*Exercise directions:* Search the entries for the word "setChannel" and return every line where it is found.

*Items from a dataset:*
* * * *

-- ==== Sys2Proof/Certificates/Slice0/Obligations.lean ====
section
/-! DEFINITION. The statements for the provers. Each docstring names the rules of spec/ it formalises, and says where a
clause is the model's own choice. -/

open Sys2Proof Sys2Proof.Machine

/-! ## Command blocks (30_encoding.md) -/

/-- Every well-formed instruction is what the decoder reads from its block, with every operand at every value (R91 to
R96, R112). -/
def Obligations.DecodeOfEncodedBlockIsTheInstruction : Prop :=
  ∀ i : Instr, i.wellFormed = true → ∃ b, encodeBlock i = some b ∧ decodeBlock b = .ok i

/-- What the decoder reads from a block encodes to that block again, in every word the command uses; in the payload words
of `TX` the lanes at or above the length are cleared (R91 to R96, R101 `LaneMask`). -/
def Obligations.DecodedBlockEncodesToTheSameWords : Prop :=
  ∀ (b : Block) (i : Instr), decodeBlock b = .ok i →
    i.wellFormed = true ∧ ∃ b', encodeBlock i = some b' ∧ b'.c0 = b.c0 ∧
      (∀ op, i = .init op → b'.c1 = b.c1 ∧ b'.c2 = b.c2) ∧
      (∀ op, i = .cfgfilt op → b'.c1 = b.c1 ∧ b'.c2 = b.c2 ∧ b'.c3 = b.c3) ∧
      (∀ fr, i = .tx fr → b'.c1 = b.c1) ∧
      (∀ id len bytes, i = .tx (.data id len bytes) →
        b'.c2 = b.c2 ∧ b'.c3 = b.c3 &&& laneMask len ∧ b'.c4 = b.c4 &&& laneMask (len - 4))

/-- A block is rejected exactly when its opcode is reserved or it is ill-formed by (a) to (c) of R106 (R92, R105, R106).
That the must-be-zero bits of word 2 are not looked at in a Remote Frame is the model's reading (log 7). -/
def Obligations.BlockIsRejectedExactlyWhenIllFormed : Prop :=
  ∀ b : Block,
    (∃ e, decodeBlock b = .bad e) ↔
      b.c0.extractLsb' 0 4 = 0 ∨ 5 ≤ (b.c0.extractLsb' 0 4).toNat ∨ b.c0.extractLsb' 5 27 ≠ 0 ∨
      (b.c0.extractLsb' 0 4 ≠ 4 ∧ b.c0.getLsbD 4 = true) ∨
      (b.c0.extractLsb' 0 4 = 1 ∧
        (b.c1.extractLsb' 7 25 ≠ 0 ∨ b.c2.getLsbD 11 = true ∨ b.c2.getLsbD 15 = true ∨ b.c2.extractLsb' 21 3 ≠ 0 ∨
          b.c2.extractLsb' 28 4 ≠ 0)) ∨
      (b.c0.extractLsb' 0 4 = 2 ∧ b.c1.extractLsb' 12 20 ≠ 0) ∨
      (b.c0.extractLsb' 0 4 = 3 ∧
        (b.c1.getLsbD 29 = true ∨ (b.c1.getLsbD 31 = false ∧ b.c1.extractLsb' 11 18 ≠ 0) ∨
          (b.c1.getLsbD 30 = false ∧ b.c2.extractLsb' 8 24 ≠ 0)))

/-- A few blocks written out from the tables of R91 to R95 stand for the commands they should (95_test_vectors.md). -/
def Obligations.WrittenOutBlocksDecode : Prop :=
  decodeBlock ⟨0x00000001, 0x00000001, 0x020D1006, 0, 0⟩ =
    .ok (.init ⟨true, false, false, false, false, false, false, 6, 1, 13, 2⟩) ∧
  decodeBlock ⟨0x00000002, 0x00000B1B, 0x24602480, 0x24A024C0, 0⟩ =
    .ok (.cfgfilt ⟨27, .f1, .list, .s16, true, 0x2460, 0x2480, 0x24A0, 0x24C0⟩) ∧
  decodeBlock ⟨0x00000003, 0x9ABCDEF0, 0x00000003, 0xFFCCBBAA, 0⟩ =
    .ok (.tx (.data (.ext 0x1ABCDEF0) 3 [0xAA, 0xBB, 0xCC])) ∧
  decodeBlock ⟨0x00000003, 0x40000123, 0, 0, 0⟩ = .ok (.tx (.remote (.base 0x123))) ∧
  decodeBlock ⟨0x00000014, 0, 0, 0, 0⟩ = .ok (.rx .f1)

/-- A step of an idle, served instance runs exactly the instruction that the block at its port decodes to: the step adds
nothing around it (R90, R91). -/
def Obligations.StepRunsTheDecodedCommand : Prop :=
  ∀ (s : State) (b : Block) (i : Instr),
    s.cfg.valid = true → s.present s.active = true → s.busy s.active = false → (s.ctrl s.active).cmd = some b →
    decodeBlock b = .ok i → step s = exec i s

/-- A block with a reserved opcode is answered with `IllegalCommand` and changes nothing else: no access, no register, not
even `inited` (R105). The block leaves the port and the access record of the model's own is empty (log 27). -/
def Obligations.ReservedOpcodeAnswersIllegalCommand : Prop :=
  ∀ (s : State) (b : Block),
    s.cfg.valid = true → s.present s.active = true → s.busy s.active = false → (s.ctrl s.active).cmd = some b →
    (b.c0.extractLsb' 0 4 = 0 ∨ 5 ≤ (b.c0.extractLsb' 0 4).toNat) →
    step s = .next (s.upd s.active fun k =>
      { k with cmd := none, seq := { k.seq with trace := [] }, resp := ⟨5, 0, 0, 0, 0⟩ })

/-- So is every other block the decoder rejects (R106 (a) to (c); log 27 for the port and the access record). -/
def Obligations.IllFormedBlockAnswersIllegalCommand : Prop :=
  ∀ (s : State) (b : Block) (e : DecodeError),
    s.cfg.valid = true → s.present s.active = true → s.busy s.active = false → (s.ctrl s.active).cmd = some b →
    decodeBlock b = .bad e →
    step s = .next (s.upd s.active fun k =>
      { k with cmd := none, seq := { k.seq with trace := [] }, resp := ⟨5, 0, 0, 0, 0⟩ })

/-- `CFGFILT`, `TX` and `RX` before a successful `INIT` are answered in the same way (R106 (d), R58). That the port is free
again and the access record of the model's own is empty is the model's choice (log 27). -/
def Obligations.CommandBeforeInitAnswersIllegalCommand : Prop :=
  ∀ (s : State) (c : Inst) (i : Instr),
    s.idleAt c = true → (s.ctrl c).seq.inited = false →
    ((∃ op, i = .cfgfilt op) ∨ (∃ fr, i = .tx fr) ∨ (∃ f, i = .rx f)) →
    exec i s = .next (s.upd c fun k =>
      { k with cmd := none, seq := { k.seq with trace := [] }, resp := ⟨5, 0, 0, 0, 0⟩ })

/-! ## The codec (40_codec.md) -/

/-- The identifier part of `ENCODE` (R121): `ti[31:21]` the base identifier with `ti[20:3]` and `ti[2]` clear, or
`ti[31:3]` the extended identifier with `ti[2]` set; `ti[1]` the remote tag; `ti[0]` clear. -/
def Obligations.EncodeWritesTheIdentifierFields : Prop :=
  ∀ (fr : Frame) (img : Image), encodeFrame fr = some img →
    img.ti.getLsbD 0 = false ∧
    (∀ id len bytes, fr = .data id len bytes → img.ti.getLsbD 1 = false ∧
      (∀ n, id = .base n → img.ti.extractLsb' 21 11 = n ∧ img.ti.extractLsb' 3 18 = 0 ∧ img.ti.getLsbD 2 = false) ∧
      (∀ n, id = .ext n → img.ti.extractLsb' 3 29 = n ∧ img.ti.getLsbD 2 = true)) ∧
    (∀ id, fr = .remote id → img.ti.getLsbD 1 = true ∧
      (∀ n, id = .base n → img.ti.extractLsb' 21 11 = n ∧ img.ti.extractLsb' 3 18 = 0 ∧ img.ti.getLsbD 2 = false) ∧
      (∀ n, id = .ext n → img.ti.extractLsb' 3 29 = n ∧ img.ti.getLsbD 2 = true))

* * * *

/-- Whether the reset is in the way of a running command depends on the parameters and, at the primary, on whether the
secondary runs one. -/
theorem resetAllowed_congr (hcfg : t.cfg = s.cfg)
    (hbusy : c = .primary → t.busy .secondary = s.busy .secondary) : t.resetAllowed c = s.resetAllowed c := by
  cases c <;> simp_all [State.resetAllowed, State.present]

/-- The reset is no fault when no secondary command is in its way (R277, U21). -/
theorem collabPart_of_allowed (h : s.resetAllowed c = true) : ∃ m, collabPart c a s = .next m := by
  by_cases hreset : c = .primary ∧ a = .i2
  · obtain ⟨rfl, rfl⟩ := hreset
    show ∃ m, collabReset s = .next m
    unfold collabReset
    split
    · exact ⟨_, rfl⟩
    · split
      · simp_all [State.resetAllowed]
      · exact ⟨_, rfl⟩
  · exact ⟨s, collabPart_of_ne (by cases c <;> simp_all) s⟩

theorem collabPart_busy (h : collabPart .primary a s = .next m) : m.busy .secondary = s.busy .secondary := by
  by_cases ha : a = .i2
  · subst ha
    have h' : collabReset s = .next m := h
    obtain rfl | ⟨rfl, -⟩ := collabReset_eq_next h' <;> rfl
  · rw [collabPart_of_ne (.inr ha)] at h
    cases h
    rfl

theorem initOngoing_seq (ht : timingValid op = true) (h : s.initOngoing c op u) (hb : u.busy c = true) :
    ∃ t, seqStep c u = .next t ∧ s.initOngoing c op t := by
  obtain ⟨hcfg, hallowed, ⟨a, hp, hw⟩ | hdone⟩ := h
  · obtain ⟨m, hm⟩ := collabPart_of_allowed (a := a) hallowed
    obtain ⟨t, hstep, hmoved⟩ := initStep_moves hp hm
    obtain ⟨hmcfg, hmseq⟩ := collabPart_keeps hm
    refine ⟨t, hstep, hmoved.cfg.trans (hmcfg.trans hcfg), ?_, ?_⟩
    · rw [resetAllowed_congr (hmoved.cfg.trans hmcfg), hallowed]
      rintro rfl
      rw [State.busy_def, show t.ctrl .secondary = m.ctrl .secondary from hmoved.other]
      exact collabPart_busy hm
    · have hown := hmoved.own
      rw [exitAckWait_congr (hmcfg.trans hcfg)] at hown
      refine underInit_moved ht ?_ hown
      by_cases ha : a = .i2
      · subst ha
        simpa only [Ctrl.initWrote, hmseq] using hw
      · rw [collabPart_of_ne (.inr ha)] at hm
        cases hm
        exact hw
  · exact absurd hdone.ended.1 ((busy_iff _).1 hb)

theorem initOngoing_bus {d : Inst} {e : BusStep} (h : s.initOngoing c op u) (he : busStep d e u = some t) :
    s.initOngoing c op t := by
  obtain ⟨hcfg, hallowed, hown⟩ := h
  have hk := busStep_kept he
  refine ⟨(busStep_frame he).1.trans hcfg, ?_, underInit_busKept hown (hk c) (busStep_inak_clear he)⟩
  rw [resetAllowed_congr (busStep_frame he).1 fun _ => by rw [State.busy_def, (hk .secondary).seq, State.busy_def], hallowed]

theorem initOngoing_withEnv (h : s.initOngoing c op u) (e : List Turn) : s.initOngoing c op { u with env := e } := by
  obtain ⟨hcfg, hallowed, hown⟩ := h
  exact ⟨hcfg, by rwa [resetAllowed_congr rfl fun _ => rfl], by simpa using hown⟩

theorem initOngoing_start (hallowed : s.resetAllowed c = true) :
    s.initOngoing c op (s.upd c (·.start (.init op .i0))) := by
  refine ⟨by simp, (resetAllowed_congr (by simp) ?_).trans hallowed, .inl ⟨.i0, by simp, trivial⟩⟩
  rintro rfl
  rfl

* * * *

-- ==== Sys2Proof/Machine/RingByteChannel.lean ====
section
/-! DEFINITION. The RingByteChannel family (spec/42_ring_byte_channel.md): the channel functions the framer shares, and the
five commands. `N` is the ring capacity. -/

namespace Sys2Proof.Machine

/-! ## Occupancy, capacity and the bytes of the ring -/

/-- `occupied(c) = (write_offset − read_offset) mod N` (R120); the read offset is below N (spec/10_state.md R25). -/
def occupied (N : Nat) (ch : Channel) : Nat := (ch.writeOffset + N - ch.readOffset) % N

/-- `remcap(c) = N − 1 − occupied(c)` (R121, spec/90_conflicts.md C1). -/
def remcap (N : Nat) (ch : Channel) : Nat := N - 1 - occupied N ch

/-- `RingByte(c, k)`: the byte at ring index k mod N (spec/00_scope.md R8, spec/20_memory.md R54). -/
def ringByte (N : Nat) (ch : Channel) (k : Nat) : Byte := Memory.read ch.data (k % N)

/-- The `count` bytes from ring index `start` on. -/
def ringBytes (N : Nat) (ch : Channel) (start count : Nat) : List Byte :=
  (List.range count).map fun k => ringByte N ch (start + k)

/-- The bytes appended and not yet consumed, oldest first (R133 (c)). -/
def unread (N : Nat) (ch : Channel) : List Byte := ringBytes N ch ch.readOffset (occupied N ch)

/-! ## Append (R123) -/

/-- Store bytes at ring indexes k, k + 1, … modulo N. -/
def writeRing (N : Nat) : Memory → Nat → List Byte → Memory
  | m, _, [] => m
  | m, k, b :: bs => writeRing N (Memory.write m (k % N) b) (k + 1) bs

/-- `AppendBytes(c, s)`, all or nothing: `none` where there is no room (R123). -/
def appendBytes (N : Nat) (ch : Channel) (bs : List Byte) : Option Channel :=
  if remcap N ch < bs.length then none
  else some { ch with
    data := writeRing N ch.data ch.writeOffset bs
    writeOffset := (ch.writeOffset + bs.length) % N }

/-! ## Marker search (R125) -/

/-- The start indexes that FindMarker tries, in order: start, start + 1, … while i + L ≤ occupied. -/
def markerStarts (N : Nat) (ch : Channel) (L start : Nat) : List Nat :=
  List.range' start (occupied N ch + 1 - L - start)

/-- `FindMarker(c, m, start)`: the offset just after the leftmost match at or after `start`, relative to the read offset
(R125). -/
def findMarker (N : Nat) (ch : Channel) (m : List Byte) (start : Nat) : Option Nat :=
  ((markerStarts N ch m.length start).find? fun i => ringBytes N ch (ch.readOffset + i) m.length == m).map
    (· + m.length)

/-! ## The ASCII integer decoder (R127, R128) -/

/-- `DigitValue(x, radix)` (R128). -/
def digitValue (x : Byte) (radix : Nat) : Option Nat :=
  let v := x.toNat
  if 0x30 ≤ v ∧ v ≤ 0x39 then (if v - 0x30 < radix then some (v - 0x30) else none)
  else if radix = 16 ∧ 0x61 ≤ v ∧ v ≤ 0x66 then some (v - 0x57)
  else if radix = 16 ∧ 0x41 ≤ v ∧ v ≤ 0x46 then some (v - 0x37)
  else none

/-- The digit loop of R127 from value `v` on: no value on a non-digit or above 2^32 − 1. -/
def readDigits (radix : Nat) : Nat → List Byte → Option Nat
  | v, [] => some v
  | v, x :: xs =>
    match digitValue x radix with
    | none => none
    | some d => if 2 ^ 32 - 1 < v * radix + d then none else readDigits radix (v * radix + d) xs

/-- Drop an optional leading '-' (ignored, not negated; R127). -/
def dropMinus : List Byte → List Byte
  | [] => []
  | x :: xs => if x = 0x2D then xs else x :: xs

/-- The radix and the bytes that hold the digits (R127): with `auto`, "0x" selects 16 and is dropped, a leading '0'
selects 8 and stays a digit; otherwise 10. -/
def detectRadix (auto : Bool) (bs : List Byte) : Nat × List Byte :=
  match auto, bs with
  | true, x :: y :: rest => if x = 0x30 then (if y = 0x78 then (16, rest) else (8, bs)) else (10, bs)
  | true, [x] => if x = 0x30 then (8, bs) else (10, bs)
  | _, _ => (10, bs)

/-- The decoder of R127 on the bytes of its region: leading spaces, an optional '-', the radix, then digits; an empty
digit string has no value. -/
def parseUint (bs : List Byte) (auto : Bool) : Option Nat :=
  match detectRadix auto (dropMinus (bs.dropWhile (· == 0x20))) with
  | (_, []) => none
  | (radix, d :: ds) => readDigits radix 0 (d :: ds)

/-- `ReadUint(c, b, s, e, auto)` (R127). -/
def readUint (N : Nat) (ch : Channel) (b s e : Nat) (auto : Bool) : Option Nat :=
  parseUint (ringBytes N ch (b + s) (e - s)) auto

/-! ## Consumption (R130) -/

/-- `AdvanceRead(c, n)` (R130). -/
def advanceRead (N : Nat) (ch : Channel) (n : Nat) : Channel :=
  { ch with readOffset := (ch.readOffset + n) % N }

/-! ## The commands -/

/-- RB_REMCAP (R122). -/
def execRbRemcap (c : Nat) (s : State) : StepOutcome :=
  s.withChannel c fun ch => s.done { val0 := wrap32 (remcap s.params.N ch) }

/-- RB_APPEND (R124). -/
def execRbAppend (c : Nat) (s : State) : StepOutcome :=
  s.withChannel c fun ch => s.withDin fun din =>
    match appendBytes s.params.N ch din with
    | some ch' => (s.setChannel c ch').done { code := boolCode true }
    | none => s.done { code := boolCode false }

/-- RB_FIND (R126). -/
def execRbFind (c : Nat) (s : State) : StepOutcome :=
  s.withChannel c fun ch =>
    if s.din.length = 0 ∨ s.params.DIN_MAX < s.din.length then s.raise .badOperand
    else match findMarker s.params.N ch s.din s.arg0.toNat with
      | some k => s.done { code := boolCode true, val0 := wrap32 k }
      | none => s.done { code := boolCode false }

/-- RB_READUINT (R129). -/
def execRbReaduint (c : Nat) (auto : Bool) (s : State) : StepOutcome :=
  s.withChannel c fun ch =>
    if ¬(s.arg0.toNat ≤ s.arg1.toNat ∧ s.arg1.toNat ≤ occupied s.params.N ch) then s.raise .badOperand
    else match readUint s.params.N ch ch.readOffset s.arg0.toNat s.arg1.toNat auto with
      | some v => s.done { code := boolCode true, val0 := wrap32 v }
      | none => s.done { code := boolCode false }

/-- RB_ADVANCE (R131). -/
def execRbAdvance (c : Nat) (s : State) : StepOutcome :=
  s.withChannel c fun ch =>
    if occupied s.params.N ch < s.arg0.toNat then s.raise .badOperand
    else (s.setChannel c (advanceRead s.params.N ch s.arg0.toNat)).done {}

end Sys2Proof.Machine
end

* * * *

*Expected answer:*
    | some ch' => (s.setChannel c ch').done { code := boolCode true }
    else (s.setChannel c (advanceRead s.params.N ch s.arg0.toNat)).done {}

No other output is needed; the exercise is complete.